Having your images stolen online is not an “if,” but a “when” will it happen type of situation that you should be prepared to take action on. If you plan to run a photography business then you should plan to hire a lawyer now and again. If you cannot hire one then you should marry one, trade photos with one or be best friends with one.
I get a weekly email from photographers who have their images stolen and used on a site that appears to generate revenue. Several months ago I ran into this primer called Photography, Copyright, and the Law written by Carolyn E. Wright the photoattorney.com and published on Ken Kaminesky’s blog (Read the entire post here). This excerpt from the post answers the question of what to do when you are infringed upon:
Q: What happens when a copyrighted photo is used without permission?

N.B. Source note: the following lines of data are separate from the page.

-- ==== Sys2Proof/Decode.lean ====
section
/-! DEFINITION. The command a table word spells. No row of spec/opcode_table.json gives bits, so no word spells one. -/

namespace Sys2Proof

/-- No row of the table gives bits (spec/98_reader.md: n_rows_with_fixed 0), so every word is answered none. -/
def decodeTableWord (_nbits _w : Nat) : Option Instr := none

end Sys2Proof
end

You have several options when you find that your photo has been infringed.
Option #1 – Do Nothing
You always have the option of doing nothing. If the infringer is in a foreign country where infringements are rampant and difficult to enforce or is a small website with little traffic, you may decide that it’s not worth your time and effort to fight the infringement.
Option # 2 – Request a Photo Credit
…if the website would provide a marketing outlet for you, you may only want the infringer to give you proper credit. If so, write the infringer a letter officially giving her the right to use the image. Be sure to designate the parameters of that use, such as who, what, why, when and where – see my blog entry here for more information. Include the condition that the infringer post a photo credit with a copyright notice on or adjacent to the use. You may also require the infringer to add a link to your website. You may get subsequent work from the infringer or others.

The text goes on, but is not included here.